Medical Statistics, Department of Biomedical Data Sciences, Leiden University Medical Center, Leiden, the Netherlands.
Molecular Epidemiology, Department of Biomedical Data Sciences, Leiden University Medical Center, Leiden, the Netherlands.
BMC Med Res Methodol. 2024 Mar 8;24(1):58. doi: 10.1186/s12874-024-02181-x.
There is divergence in the rate at which people age. The concept of biological age is postulated to capture this variability, and hence to better represent an individual's true global physiological state than chronological age. Biological age predictors are often generated based on cross-sectional data, using biochemical or molecular markers as predictor variables. It is assumed that the difference between chronological and predicted biological age is informative of one's chronological age-independent aging divergence ∆.
We investigated the statistical assumptions underlying the most popular cross-sectional biological age predictors, based on multiple linear regression, the Klemera-Doubal method or principal component analysis. We used synthetic and real data to illustrate the consequences if this assumption does not hold.
The most popular cross-sectional biological age predictors all use the same strong underlying assumption, namely that a candidate marker of aging's association with chronological age is directly informative of its association with the aging rate ∆. We called this the identical-association assumption and proved that it is untestable in a cross-sectional setting.
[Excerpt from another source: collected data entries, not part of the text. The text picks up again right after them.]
-- ==== Sys2Proof/Safety.lean ====
section
/-! DEFINITION. The terms of the claims: sound states, a core that can execute, and what a command leaves as it was. -/

namespace Sys2Proof

open Sys2Proof.Machine

/-! ### Sound states -/

/-- A core lists each register and engine once, in order. -/
def CoreSound (k : Core) : Prop := Rising k.x ∧ Rising k.v ∧ Rising k.p ∧ Rising k.engines

/-- The regions, DMA slots and cache lines of a cluster are listed once each, in order. -/
def ClusterSound (k : Cluster) : Prop := Rising k.regions ∧ Rising k.dma ∧ Rising k.cache

/-- A sound state: byte memory in canonical form, and every unit of the package listed at most once, in order. Every step keeps it, and
it holds at reset. -/
structure Sound (d : Dev) : Prop where
  mem : Memory.wf d.mem = true
  cores : Rising d.cores
  core : ∀ e ∈ d.cores, CoreSound e.2
  clusters : Rising d.clusters
  cluster : ∀ e ∈ d.clusters, ClusterSound e.2
  tallies : Rising d.tallies
  ctxs : Rising d.ctxs
  links : Rising d.links
  sqs : Rising d.host.sqs
  obj : Rising d.obj
  pages : Rising d.vm.pages
  hbm : Rising d.vm.hbmUsed
  tier : Rising d.vm.tierUsed
  ports : Rising d.ports
  routes : Rising d.routes
  effective : Rising d.power.effective
  throttle : Rising d.power.throttle
  changing : Rising d.power.changing
  poison : Rising d.poison
  upset : Rising d.upset
  live : Rising d.live
  grafts : Rising d.graft.clusters ∧ Rising d.graft.cores ∧ Rising d.graft.columns ∧ Rising d.graft.optics

/-! ### Core instructions -/

/-- Core `c` can execute its next instruction, for run `i`: it exists, runs, is not held, and no vector instruction waits in its queue
(R208, R214, R181). -/
structure Executes (s : State) (c : Nat) (i : Inst) : Prop where
  exists_ : c < 256
  runs : (coreOf s.dev c).status = .running
  free : (coreOf s.dev c).held = false
  inst : (coreOf s.dev c).inst = some i
  drained : (coreOf s.dev c).vq = []

/-- Nothing but core `c` differs between two states. -/
def OnlyCore (c : Nat) (s t : State) : Prop :=
  (∃ ks, t = { s with dev := { s.dev with cores := ks } }) ∧ ∀ c', c' ≠ c → coreOf t.dev c' = coreOf s.dev c'

/-- Core `c` has `v` in its scalar register `rd` and PC `pc`; no other register, core, byte of memory or state differs. -/
def WroteX (s t : State) (c : Nat) (rd : BitVec 5) (v pc : Word) : Prop :=
  OnlyCore c s t ∧ (∃ x, coreOf t.dev c = { coreOf s.dev c with x := x, pc := pc }) ∧
    ∀ r, getX (coreOf t.dev c) r = if r = rd ∧ r ≠ 0 then v else getX (coreOf s.dev c) r

/-- A context after its task `t` has met flags `fl`: they are sticky in the task's flag word (R64). -/
def Flagged (k : Ctx) (t : Nat) (fl : Half) : Ctx :=
  { k with graph := k.graph.map fun g => { g with tasks := upd none g.tasks t (Option.map fun q => { q with flags := q.flags ||| fl }) } }

/-- What a vector operation leaves: core `c` may differ in its vector registers, predicates and lane LFSRs; its PC is one further, and
flags `fl` are added to those of the run and of its task. Nothing else differs. -/
def VectorFrame (s t : State) (c : Nat) (i : Inst) (fl : Half) : Prop :=
  (∃ ks xs, t = { s with dev := { s.dev with cores := ks, ctxs := xs } }) ∧
    (∀ c', c' ≠ c → coreOf t.dev c' = coreOf s.dev c') ∧
    (∃ v p lf, coreOf t.dev c = { coreOf s.dev c with
      v := v, p := p, lfsr := lf, flags := (coreOf s.dev c).flags ||| fl, pc := (coreOf s.dev c).pc + 8 }) ∧
    ∀ x, ctxOf t.dev x = if x = i.ctx then Flagged (ctxOf s.dev x) i.task fl else ctxOf s.dev x

/-- The flags that `n` elements set, each under the predicate of its lane. -/
def flagsOf (p : BitVec 128) (w n : Nat) (fl : Nat → Half) : Half :=
  (List.range n).foldl (fun a e => if p.getLsbD (e * w / 32) then a ||| fl e else a) 0

/-- A vector operation wrote `g e` to every element `e` of `w` bits of register `rd` whose lane is enabled, its flags `fl e` were
raised, and every other element, vector register and predicate is as it was. -/
def WroteElems (s t : State) (c : Nat) (i : Inst) (f : Fields) (w : Nat) (g : Nat → Nat) (fl : Nat → Half) : Prop :=
  let k := coreOf s.dev c
  let p := getP k f.pred
  VectorFrame s t c i (flagsOf p w (4096 / w) fl) ∧ (coreOf t.dev c).p = k.p ∧
    (∀ e, e < 4096 / w →
      elemOf (getV (coreOf t.dev c) f.rd) w e = if p.getLsbD (e * w / 32) then g e % 2 ^ w else elemOf (getV k f.rd) w e) ∧
    ∀ r, r ≠ f.rd → getV (coreOf t.dev c) r = getV k r

/-- No granule that `n` bytes from key `k` touch carries an error or poison mark. -/
def Clean (d : Dev) (k n : Nat) : Prop := marksIn d.upset k n = [] ∧ marksIn d.poison k n = []

end Sys2Proof
end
If this assumption does not hold, weights assigned to candidate markers of aging are uninformative, and no more signal may be captured than if markers would have been assigned weights at random.
Cross-sectional methods for predicting biological age commonly use the untestable identical-association assumption, which previous literature in the field had never explicitly acknowledged. These methods have inherent limitations and may provide uninformative results, highlighting the importance of researchers exercising caution in the development and interpretation of cross-sectional biological age predictors.
人类衰老的速度存在差异。生物年龄的概念被假定可以捕捉到这种变异性,从而比实际年龄更好地代表个体的真实整体生理状态。生物年龄预测因子通常基于横断面数据生成,使用生化或分子标志物作为预测变量。假设实际年龄和预测生物年龄之间的差异可以反映一个人独立于实际年龄的衰老差异 ∆。
我们根据多元线性回归、Klemera-Doubal 方法或主成分分析,研究了最流行的横断面生物年龄预测因子所基于的统计假设。我们使用合成和真实数据来说明如果这个假设不成立会产生什么后果。
最流行的横断面生物年龄预测因子都使用了相同的强基本假设,即候选衰老标志物与实际年龄的关联直接反映其与衰老速度 ∆的关联。我们称之为相同关联假设,并证明在横断面设置中无法检验该假设。如果该假设不成立,分配给衰老候选标志物的权重是无信息的,并且可能不会比随机分配标志物获得更多的信号。
预测生物年龄的横断面方法通常使用未经检验的相同关联假设,该假设在该领域的先前文献中从未明确承认。这些方法具有内在的局限性,可能会提供无信息的结果,这凸显了研究人员在开发和解释横断面生物年龄预测因子时保持谨慎的重要性。